Ohm’s law quantifies the relationship between amperage, voltage, and resistance in any given circuit. It provides a means to calculate any one of these parameters from the values of the other two. Ohm’s law is easiest applied through the use of a circle diagram like the one shown like the one shown in the "magic circle" illustration.

These diagrams are used by placing your finger over the parameter you are trying to calculate, then reading the remainder of the diagram to identify the calculation you need to perform. For example, if you need to work out the amperage flowing in the circuit, block off the A, and your calculation is V ÷ R, or voltage divided by resistance. For a 12-volt automotive circuit with 20 ohms of resistance, your calculation is 12 ÷ 20, to arrive at 0.6 amps.

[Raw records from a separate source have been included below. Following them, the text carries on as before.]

/-- A confirmed desaturation or fast short of a gate that is on, its mask over (R224 to R227): soft turn-off, the leg latched. -/
def Skerry.shorted (k : Skerry) (now : Nat) (g : Gate) (fast : Bool) (mask : Nat) : Skerry :=
  if k.gates[g].on && k.good && decide (k.gates[g].onAt + mask ≤ now) then
    let code := (if fast then 3 else 1) + g.val % 2
    let k1 := { k with
      gates := vmod k.gates g fun x => { x with on := false, soft := true, held := none, offAt := some now }
      fastShort := if fast then k.fastShort ||| 2 ^ g.val else k.fastShort
      desat := if fast then k.desat else k.desat ||| 2 ^ g.val }
    k1.modLeg now (legOfGate g) fun l => { l with latch := if l.latch = 0 then code else l.latch }
  else k

/-- A soft turn-off reaches the off-level 0.85 µs after its start at the earliest (R226). -/
def SkGate.softEnd (g : SkGate) (now : Nat) : SkGate :=
  if g.soft && decide ((g.offAt.getD 0) + 340 ≤ now) then { g with soft := false } else g

/-- The bit of a supply in SkLeg.low. -/
def lowBit : GateSupply → Nat
  | .vlp => 0 | .vln => 1 | .vbs => 2 | .vhn => 3

/-- A gate supply passes its release level and remains above its lock-out (R230). -/
def Skerry.supplySags (k : Skerry) (i : Leg) (u : GateSupply) (low : Bool) : Skerry :=
  { k with legs := vmod k.legs i fun l =>
      { l with low := if low then l.low ||| 2 ^ lowBit u else if bit l.low (lowBit u) then l.low - 2 ^ lowBit u else l.low } }

/-- A gate supply passes its lock-out, or is released (Table 7.4). -/
def Skerry.supply (k : Skerry) (now : Nat) (i : Leg) (u : GateSupply) (low : Bool) : Skerry :=
  let k := k.supplySags i u low
  let b := if low then 2 ^ i.val else 0
  let k1 := match u with
    | .vlp => { k with uvPos := k.uvPos ||| b }
    | .vln | .vhn => { k with uvNeg := k.uvNeg ||| b }
    | .vbs => { k with bsUv := k.bsUv ||| b }
  k1.modLeg now i fun l => match u with
    | .vlp => { l with vlp := low }
    | .vln => { l with vln := low }
    | .vhn => { l with vhn := low }
    | .vbs => { l with vbs := low }

/-- Any supply lies beyond its release level (R230). -/
def Skerry.supplyLow (k : Skerry) : Bool := k.legs.toList.any fun l => decide (l.low ≠ 0)

/-- CLEAR_TRIP clears the leg latches and PORT_HIZ (R230). -/
def Skerry.clearLatches (k : Skerry) : Skerry :=
  { k with portHiz := false, legs := k.legs.map fun l => let m := { l with latch := 0 }; { m with hizAt := if m.hiz then m.hizAt else none } }

/-! ### Monitor and latch -/

/-- The latch monitor's density over 10 µs: ones of the last frames (R234, R249). -/
def monitorDensity (ones : List Nat) : Rat :=
  let n := 20 * ones.length
  if n = 0 then 0 else (2 * (ones.sum : Rat) - n) / n

/-- DC voltage in V and DC current in A of the latch monitor (R234, R249, R250). -/
def State.monitorDc (s : State) (p : Port) : Rat × Rat :=
  let m := s.sk[linkOf p].monitor
  (monitorDensity (m.map (·.1)) / (8 / 10) * s.parN (PP_V_FS p), monitorDensity (m.map (·.2)) / (8 / 10) * s.parN (PP_I_DC_FS p))

/-- The latch monitor finds all its conditions true (R234). -/
def State.latchClear (s : State) (p : Port) : Bool :=
  let k := s.sk[linkOf p]
  let dc := s.monitorDc p
  !k.gateEn && k.gates.toList.all (fun g => !g.on && !g.soft) && !k.coils[0].fb && !k.coils[1].fb &&
    decide (dc.1 < 60) && decide (ratAbs dc.2 < 1)

/-! ### The filters of the return word (R341) -/

/-- Output of an order-2 CIC filter with D = 32 on its last 63 bits, newest first: 1,024 stands for density 1. -/
def monitorOut (bits : List Bool) : Int :=
  (bits.mapIdx fun i b => let w : Int := min (i + 1) (63 - i); if b then w else -w).sum

/-- The monitors take the streams of one frame, 20 bits each, oldest first (R234, R341). -/
def Skerry.takeStreams (k : Skerry) (bits : Fin 6 → List Bool) : Skerry :=
  let ones := fun (j : Fin 6) => ((bits j).filter id).length
  { k with
    monitor := ((ones 4, ones 5) :: k.monitor).take 10
    taps := Vector.ofFn fun (j : Fin 6) => ((bits j).reverse ++ k.taps[j]).take 63 }

/-! ### Permit (R231, R345, R346) -/

/-- CRC-4 over bits [15:4] of a permit word (R345). -/
def crc4 (v : Nat) : Nat :=
  (List.range 12).foldl (fun r i =>
    let top := bit r 3 != bit v (11 - i)
    let sh := r * 2 % 16
    if top then sh ^^^ 3 else sh) 0

/-- KIND codes of Table 11.4. -/
def kindOf (c : Nat) : Option Kind :=
  if c = 0b1001 then some .run else if c = 0b0110 then some .sgo else if c = 0b1100 then some .unlock else if c = 0b0011 then some .off else none
def Kind.wire : Kind → Nat
  | .run => 0b1001 | .sgo => 0b0110 | .unlock => 0b1100 | .off => 0b0011
/-- What a kind permits: gates, contactor drivers, latch driver (Table 11.4). -/
def kindGrants (c : Option Nat) : Bool × Bool × Bool :=
  match c.bind kindOf with
  | some .run => (true, true, false)
  | some .sgo => (false, true, false)
  | some .unlock => (false, false, true)
  | some .off | none => (false, false, false)

/-- The permit word of a kind (R345). -/
def permitWord (count : Nat) (k : Kind) : Nat :=
  let v := count % 256 * 16 + k.wire
  v * 16 + crc4 v

/-- Both of a channel's last two words grant. [DEDUCED, unsafe: log 70] -/
def PermitChan.grants (c : PermitChan) (f : Bool × Bool × Bool → Bool) : Bool := f (kindGrants c.kinds.1) && f (kindGrants c.kinds.2)

/-- The last words of two channels are valid and of different kinds (R231). -/
def PermitChan.differs (a b : PermitChan) : Bool :=
  match a.kinds.1, b.kinds.1 with
  | some x, some y => decide (x ≠ y)
  | _, _ => false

AS-71: Resistance: The technician can demonstrate an understanding of the relationship of resistance to heat, voltage drop, and circuit parameters.

The electrical resistance of a component is the component’s opposition to the flow of electrical current. Any resistance in a circuit creates a voltage drop across the resistive component, be it a resistor, a bulb, an electric motor, or merely a wire. The amount of voltage drop is proportional to the amount of resistance. Resistors work by dissipating energy in the form of heat; therefore, for a given amount of current flowing in a circuit, the higher the resistance of a component, the more heat it will produce.

Let’s look at an example using a rear window defogger. The defogger elements form a resistor in the circuit. In this case, heat is produced by the resistor grid to defog the window. The resistance of each grid line creates a steady voltage drop across the length of the grid line. Current flowing through the grid line then creates heat. Broken grid lines cannot conduct current flow, so there is no voltage drop, nor heat generated in that grid line. Battery voltage (12 volts) is applied across the element when you switch on the defogger. If you were to measure the voltage at the center of one of the grid lines in the element, you should expect to see a voltage of approximately 6 volts. If the grid is burned open on the ground side, then the voltage would read about 12 volts, since there cannot be a voltage drop if there is no current flow. If the grid was burned open on the power side, the voltage would be near 0 volts because the current flow cannot get past the open circuit to the middle of the grid line. Moving the voltmeter toward the side with the break can pinpoint the exact location of the broken grid line so that repairs can be made.